WHAT TO DO:
Range to reproduce from the entries below: the line with "(R250, R265). -/", the line with "step (R81). -/", and every line in between. Give them exactly and give nothing else.
-*-
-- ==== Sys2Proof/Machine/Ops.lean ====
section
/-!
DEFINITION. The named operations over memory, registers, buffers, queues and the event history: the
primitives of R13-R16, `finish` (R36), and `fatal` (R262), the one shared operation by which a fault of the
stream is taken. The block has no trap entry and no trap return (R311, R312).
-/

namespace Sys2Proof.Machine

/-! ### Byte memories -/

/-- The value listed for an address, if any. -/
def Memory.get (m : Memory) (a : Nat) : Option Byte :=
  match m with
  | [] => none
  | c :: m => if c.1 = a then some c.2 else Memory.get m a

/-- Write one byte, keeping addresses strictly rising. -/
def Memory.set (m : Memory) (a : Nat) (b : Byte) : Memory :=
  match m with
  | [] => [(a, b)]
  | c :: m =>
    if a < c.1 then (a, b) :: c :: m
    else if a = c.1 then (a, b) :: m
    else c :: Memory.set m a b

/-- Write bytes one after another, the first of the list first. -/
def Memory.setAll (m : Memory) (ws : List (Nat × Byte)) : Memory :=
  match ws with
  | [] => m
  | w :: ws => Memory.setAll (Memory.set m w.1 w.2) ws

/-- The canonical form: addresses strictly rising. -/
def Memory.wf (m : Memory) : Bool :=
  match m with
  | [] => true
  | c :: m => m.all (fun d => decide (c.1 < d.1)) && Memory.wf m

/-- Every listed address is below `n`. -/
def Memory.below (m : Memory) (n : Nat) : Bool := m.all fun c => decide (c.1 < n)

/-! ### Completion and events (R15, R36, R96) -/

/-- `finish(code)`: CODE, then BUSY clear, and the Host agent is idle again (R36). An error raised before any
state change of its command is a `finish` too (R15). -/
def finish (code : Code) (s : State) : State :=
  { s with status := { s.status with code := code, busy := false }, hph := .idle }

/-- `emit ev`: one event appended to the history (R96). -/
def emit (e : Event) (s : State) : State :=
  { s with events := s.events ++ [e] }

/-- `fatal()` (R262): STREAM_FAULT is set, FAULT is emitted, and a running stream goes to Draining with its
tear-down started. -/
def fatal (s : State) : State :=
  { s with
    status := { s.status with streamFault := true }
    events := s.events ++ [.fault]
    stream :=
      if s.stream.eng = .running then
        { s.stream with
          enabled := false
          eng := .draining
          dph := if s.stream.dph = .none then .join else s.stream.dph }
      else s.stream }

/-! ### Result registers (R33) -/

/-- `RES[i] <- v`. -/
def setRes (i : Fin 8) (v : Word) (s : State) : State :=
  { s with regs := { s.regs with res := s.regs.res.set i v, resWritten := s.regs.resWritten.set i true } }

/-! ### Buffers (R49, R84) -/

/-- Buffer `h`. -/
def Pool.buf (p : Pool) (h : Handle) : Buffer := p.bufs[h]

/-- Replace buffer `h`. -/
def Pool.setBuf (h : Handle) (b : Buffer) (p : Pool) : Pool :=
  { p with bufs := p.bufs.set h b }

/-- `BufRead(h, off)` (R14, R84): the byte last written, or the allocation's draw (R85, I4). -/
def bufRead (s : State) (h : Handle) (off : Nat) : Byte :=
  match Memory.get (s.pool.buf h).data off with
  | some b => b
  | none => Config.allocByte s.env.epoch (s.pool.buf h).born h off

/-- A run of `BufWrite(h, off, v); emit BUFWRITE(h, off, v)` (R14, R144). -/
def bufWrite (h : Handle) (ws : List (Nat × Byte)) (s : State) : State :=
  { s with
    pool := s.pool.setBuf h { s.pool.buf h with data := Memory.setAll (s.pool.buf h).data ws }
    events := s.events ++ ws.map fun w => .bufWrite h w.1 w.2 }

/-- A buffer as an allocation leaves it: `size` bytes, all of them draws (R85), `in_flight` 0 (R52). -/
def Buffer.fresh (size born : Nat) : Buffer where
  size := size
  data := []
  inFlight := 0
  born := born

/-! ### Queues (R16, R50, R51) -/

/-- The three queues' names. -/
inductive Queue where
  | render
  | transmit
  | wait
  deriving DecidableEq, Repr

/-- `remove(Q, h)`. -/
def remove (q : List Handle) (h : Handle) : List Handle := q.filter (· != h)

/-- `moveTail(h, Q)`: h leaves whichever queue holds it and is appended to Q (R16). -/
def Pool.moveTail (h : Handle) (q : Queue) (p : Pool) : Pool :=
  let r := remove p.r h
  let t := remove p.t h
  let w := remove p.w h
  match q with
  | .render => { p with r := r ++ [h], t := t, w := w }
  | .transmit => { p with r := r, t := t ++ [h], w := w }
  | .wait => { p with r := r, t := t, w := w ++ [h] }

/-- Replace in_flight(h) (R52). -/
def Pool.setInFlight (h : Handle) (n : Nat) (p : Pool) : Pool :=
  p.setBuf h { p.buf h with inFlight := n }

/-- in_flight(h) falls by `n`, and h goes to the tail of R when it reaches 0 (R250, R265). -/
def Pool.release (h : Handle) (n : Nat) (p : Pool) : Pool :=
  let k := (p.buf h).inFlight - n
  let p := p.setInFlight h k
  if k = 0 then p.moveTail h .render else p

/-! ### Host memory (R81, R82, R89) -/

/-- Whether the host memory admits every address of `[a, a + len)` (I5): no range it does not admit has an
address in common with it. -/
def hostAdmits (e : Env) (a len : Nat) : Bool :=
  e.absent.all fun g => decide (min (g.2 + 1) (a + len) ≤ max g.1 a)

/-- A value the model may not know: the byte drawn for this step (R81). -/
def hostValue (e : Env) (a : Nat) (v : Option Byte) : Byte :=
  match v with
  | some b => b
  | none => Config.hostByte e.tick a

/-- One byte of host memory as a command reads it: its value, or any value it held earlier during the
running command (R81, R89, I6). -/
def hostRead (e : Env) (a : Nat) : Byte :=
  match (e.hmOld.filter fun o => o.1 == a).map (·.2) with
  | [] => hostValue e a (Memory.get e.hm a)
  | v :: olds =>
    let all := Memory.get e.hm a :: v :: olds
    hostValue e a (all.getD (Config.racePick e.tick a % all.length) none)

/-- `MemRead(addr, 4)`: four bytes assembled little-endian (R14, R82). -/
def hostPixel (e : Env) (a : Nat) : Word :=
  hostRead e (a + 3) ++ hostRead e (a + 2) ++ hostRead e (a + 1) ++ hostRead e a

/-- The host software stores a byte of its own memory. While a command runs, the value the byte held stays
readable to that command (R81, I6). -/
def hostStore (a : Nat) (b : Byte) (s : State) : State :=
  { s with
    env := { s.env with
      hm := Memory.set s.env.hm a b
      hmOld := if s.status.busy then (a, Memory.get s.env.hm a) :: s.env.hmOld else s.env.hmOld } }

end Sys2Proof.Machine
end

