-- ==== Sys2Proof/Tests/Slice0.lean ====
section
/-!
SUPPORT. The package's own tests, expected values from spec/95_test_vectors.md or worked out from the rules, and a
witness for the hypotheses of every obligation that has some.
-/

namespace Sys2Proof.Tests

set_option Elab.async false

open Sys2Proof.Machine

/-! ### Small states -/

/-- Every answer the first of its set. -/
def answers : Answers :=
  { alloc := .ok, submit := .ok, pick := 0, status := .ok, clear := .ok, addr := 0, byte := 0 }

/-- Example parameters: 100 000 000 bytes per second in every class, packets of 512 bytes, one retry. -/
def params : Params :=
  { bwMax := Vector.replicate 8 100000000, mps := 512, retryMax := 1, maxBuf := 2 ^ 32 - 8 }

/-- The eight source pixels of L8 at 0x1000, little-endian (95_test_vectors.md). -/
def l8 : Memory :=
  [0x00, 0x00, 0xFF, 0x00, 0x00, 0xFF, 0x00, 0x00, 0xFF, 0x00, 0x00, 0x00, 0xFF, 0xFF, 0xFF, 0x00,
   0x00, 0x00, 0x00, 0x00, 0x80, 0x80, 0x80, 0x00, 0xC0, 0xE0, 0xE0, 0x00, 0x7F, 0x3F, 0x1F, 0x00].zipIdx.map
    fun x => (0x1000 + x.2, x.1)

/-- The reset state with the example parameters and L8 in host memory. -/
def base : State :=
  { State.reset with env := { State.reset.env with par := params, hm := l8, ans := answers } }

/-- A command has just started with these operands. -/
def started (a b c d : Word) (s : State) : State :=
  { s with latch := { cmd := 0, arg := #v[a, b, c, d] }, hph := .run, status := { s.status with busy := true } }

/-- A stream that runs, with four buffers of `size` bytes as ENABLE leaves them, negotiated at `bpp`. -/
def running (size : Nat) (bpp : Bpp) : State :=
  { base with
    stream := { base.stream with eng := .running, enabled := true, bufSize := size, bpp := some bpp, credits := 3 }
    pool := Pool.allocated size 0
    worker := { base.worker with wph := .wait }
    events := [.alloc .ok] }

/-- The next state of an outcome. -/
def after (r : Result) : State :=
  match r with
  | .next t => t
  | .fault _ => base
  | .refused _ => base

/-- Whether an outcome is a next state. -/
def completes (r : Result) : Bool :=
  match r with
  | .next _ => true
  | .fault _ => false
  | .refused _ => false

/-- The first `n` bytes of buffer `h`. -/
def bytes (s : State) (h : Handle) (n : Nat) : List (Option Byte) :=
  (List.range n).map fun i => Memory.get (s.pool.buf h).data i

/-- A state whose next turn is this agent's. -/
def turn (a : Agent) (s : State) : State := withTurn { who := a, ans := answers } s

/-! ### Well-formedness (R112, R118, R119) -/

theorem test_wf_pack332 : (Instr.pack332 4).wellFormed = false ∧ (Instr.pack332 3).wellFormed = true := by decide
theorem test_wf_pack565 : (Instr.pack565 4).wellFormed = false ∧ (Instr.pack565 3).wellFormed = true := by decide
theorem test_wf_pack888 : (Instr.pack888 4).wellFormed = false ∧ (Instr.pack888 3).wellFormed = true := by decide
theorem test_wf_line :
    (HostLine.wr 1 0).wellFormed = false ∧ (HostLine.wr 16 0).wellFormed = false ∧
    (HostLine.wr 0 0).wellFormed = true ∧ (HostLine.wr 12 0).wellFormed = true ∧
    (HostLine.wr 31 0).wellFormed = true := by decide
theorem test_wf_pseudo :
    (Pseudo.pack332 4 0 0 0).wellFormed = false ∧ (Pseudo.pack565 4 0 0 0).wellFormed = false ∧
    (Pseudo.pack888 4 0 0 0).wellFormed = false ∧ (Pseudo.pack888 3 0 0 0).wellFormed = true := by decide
-*-
TASK RESULT:
/-- in_flight(h) falls by `n`, and h goes to the tail of R when it reaches 0 (R250, R265). -/
def Pool.release (h : Handle) (n : Nat) (p : Pool) : Pool :=
  let k := (p.buf h).inFlight - n
  let p := p.setInFlight h k
  if k = 0 then p.moveTail h .render else p

/-! ### Host memory (R81, R82, R89) -/

/-- Whether the host memory admits every address of `[a, a + len)` (I5): no range it does not admit has an
address in common with it. -/
def hostAdmits (e : Env) (a len : Nat) : Bool :=
  e.absent.all fun g => decide (min (g.2 + 1) (a + len) ≤ max g.1 a)

/-- A value the model may not know: the byte drawn for this step (R81). -/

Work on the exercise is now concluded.